The other underdog is a personal favorite of mine, but one unlikely to ultimately break through: The Americans. The FX family spy drama ended after its sixth season earlier this year, so the TV Academy could conceivably honor the show’s terrific run and give it a “farewell” best drama trophy. But with three other very strong contenders, the chances of that happening are slim.
The best comedy category is even more muddy than best drama. The field is wide open this year, as the winner of the last three years in a row, HBO political satire Veep, was on hiatus while star Julia Louis-Dreyfus underwent treatment for breast cancer. The comedy series winner for five years in a row before Veep was Modern Family, which was surprisingly (and perhaps fairly) snubbed this time around. So for the first time since 2009, when 30 Rock took home the award, the best comedy winner will not be either Veep or Modern Family.

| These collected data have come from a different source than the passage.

-- ==== Sys2Proof/Machine/Flags.lean ====
section
/-! DEFINITION. The block's flags are its events: how an edge and a direction are found (spec/40_debounce.md R71, R73;
spec/41_rotary.md R86, R87), their codes (spec/30_encoding.md R56), and the level and event words (R54, R55, R57, R111, R120). -/

namespace Sys2Proof.Machine

/-- The edge between two successive stable levels (R71, R73). -/
def edgeOf (old new : Bool) : Edge :=
  match old, new with
  | false, true => .rising
  | true, false => .falling
  | _, _ => .none

/-- `bv`, the level of phase B that decides the direction (R86, R87). -/
def viewedB (view : BView) (old new : Bool) : Bool :=
  match view with
  | .after => new
  | .before => old

/-- The direction an encoder reports: only a rising edge of phase A gives one (R86, R88). -/
def dirOf (ea : Edge) (bv : Bool) : Dir :=
  match ea with
  | .rising => if bv then .ccw else .cw
  | .falling => .none
  | .none => .none

/-- The 2-bit code of an edge (R56). -/
def Edge.code : Edge → BitVec 2
  | .none => 0b00#2
  | .rising => 0b01#2
  | .falling => 0b10#2

/-- The 2-bit code of a direction (R56). -/
def Dir.code : Dir → BitVec 2
  | .none => 0b00#2
  | .cw => 0b01#2
  | .ccw => 0b10#2

/-- Reading an edge code back; 11 is impossible (R56). -/
def Edge.ofCode (c : BitVec 2) : Option Edge :=
  if c = 0b00#2 then some .none
  else if c = 0b01#2 then some .rising
  else if c = 0b10#2 then some .falling
  else Option.none

/-- Reading a direction code back; 11 is impossible (R56). -/
def Dir.ofCode (c : BitVec 2) : Option Dir :=
  if c = 0b00#2 then some .none
  else if c = 0b01#2 then some .cw
  else if c = 0b10#2 then some .ccw
  else Option.none

/-- Four 2-bit codes with number 0 lowest (R55). -/
def codes4 (f : Fin 4 → BitVec 2) : BitVec 8 := f 3 ++ f 2 ++ f 1 ++ f 0

/-- `EventWord()` (R111), in the layout of R55. -/
def eventWord (s : State) : Word :=
  (codes4 (fun j => s.encoders[j].evt.code) ++ codes4 (fun i => s.switches[i].edge.code)).setWidth 32

/-- The event word's field of switch `i`, bits `[2i+1:2i]` (R55). -/
def eventWordEdge (w : Word) (i : Fin 4) : BitVec 2 := w.extractLsb' (2 * i) 2

/-- The event word's field of encoder `j`, bits `[8+2j+1:8+2j]` (R55). -/
def eventWordDir (w : Word) (j : Fin 4) : BitVec 2 := w.extractLsb' (8 + 2 * j) 2

/-- The stable levels as a line vector (R57, R120). -/
def stableLevels (s : State) : Lines :=
  lineVector (fun i => s.switches[i].line.stable) (fun j => s.encoders[j].a.stable) (fun j => s.encoders[j].b.stable)

/-- The level word: the stable levels, zero-extended (R57, R120). -/
def levelWord (s : State) : Word := (stableLevels s).setWidth 32

end Sys2Proof.Machine
end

Who it will be is anyone’s guess. Donald Glover’s FX show Atlanta is a pretty good pick; the surreal, genre-bending series is nominated in the acting, directing, and writing categories—usually a good sign for a show’s best series prospects. But so is HBO’s Barry, the magnificent hitman dramedy starring Bill Hader as an emotionally numb assassin who starts taking acting classes. And don’t count out The Marvelous Mrs. Maisel, the Amazon comedy about a housewife-turned-standup comedian in 1950s New York that won the Golden Globe for best comedy series earlier this year. If Maisel wins the Emmy this year, it could be the start of another dominant multi-year run in the category.

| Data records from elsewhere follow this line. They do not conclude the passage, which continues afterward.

-- ==== Sys2Proof/Machine/Dispatch.lean ====
section
/-! DEFINITION. One arm per command (spec/30_encoding.md R52). -/

namespace Sys2Proof.Machine

def exec (i : Instr) (s : State) : Host.Outcome State Fault Refusal :=
  match i with
  | .reset => Sys2Proof.Machine.execReset s
  | .poll sample => Sys2Proof.Machine.execPoll sample s
  | .readLevels => Sys2Proof.Machine.execReadLevels s
  | .readEvents => Sys2Proof.Machine.execReadEvents s

end Sys2Proof.Machine
end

The hosts of this year’s show are Saturday Night Live performers and head writers Michael Che and Colin Jost, best known as the anchors of the “Weekend Update” satirical news segment. NBC is broadcasting the awards, so it makes sense that it would want to highlight one of its biggest shows, but it’s befuddling then why the network would not select performers who are actually funny and charismatic, like SNL’s Kate McKinnon, for instance. (Maybe she didn’t want to do it?) But what’s done is done: Che and Jost are the hosts.
What kind of tone the pair take, and just how “political” their jokes are, will be something to watch. In an interview with Variety, Che and Jost said that they’re not afraid to be political if the moment warrants it. Weekend Update has long made fun of politicians of all stripes, including and especially US president Donald Trump, but the jokes are sometimes less than acerbic. As quasi talk show hosts, Che and Jost have not taken aim at the Trump administration in the same way that their NBC colleague Seth Meyers, or CBS host Stephen Colbert, have.

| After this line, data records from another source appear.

/-- R43: a read repeated returns the same word and leaves the same state. -/
def Obligations.ReadsAreIdempotent : Prop :=
  ∀ s t : State,
    (exec .readLevels s = .next t → exec .readLevels t = .next t) ∧ (exec .readEvents s = .next t → exec .readEvents t = .next t)

/-- R56: the 2-bit codes; code 11 stands in no field of any event word and reads back as no event. -/
def Obligations.EventCodeElevenNeverAppears : Prop :=
  Edge.code .none = 0b00#2 ∧ Edge.code .rising = 0b01#2 ∧ Edge.code .falling = 0b10#2
    ∧ Dir.code .none = 0b00#2 ∧ Dir.code .cw = 0b01#2 ∧ Dir.code .ccw = 0b10#2
    ∧ Edge.ofCode 0b11#2 = none ∧ Dir.ofCode 0b11#2 = none
    ∧ (∀ (s t : State) (w : Word), exec .readEvents s = .next t ∨ (∃ x, exec (.poll x) s = .next t) → t.response = some w →
        ∀ k < 8, w.toNat / 2 ^ (2 * k) % 4 ≠ 3)

/-- R55, R56: every event can be read back from the event word. -/
def Obligations.EventWordReadsBack : Prop :=
  ∀ (s : State) (i : Fin 4),
    Edge.ofCode (eventWordEdge (eventWord s) i) = some s.switches[i].edge
      ∧ Dir.ofCode (eventWordDir (eventWord s) i) = some s.encoders[i].evt

/-! ### Whole-machine rules -/

/-- R34, R7: from every good state a step that answers a next state leads to a good state: legal parameters, every window
consistent with its level, every event consistent with the lines that gave it (R71, R86). The model's choices in `State.Inv`: the
parameters are a field of State (log 1, log 9); nothing stands in the 8-bit registers above a window (log 6); a word is recorded
exactly when the block is faulted, none before (log 5); and a faulted block, which a next state may be (log 4), has no response
(log 3). -/
def Obligations.StepKeepsGoodStates : Prop :=
  ∀ s t : State, s.Inv → step s = .next t → t.Inv

/-- R33, R34: a block built with legal parameters is in a good state at power-on, the default one after reset included.
The model's choices in it: no word is recorded at power-on, a reset value the spec does not give (log 5); the windows stand in 8-bit
registers with zeros above them (log 6); the parameters are a field of State (log 1). -/
def Obligations.PowerOnIsGood : Prop :=
  (∀ p : Params, p.wellFormed = true → (State.powerOn p).Inv) ∧ State.reset.Inv

/-- R28, R35, R156: only POLL and RESET write the switch and encoder registers: events and levels are held through every other
step. The model's choices in it: a command reaches the block as an input of the inbox (log 2), a word or a port sampling (log 8). -/
def Obligations.OnlyPollAndResetWriteRegisters : Prop :=
  ∀ s t : State, step s = .next t → (t.switches ≠ s.switches ∨ t.encoders ≠ s.encoders) →
    ∃ input rest, s.inbox = input :: rest
      ∧ ((∃ x, inputRequest input = .run (.poll x)) ∨ inputRequest input = .run .reset)

/-! ### Textual form -/

/-- R60: the text of every command, with POLL's operand in hexadecimal or in binary, is read as that command. -/
def Obligations.TextOfACommandParses : Prop :=
  (∀ i : Instr, parseLine (commandText i) = some i) ∧ ∀ x : Lines, parseLine (pollBinaryText x) = some (.poll x)

/-- R60: POLL's field form is read as `s = sw | (a << 4) | (b << 8)`, and the rule's example assembles to 0x20000021. -/
def Obligations.FieldFormIsPoll : Prop :=
  (∀ sw a b : BitVec 4, ∃ x : Lines, parseLine (pollFieldText sw a b) = some (.poll x)
      ∧ x.toNat = sw.toNat + a.toNat * 2 ^ 4 + b.toNat * 2 ^ 8)
    ∧ assembleLine (pollFieldText 0b0001#4 0b0010#4 0b0000#4) = some 0x20000021#32
end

The night will be very SNL-themed: longtime Saturday Night Live producer Lorne Michaels will produce the Emmys show for the first time in 30 years. Che and Jost will reportedly be joined in skits by some of their fellow SNL cast members, according to Variety. And a team of comedians, including John Mulaney and Andy Samberg, have apparently helped the duo brainstorm ideas for Monday night’s telecast.
One topic Che and Jost are almost certainly going to explore is the ongoing #MeToo movement, which has hit the entertainment industry especially hard. Les Moonves, chairman and CEO of CBS, was ousted from his role as one of the most powerful men in television—if not the most powerful—when he was forced to resign on Sept. 9 in the cascading fallout from a New Yorker investigation into an alleged a history of sexual misconduct by the CBS executive.
The most-watched broadcast network in the United States, CBS was nominated for 34 Emmys this year, fifth of all networks, behind Netflix, HBO, NBC, and FX. CBS really lucked out by not being the network to air the Emmys this year (the four major US broadcasters—CBS, NBC, Fox, and ABC—rotate airing the ceremony, and CBS aired it last year), but it will still surely be the topic of several awkward moments as the TV industry is forced to reckon with the ignominious downfall of one of its most influential people.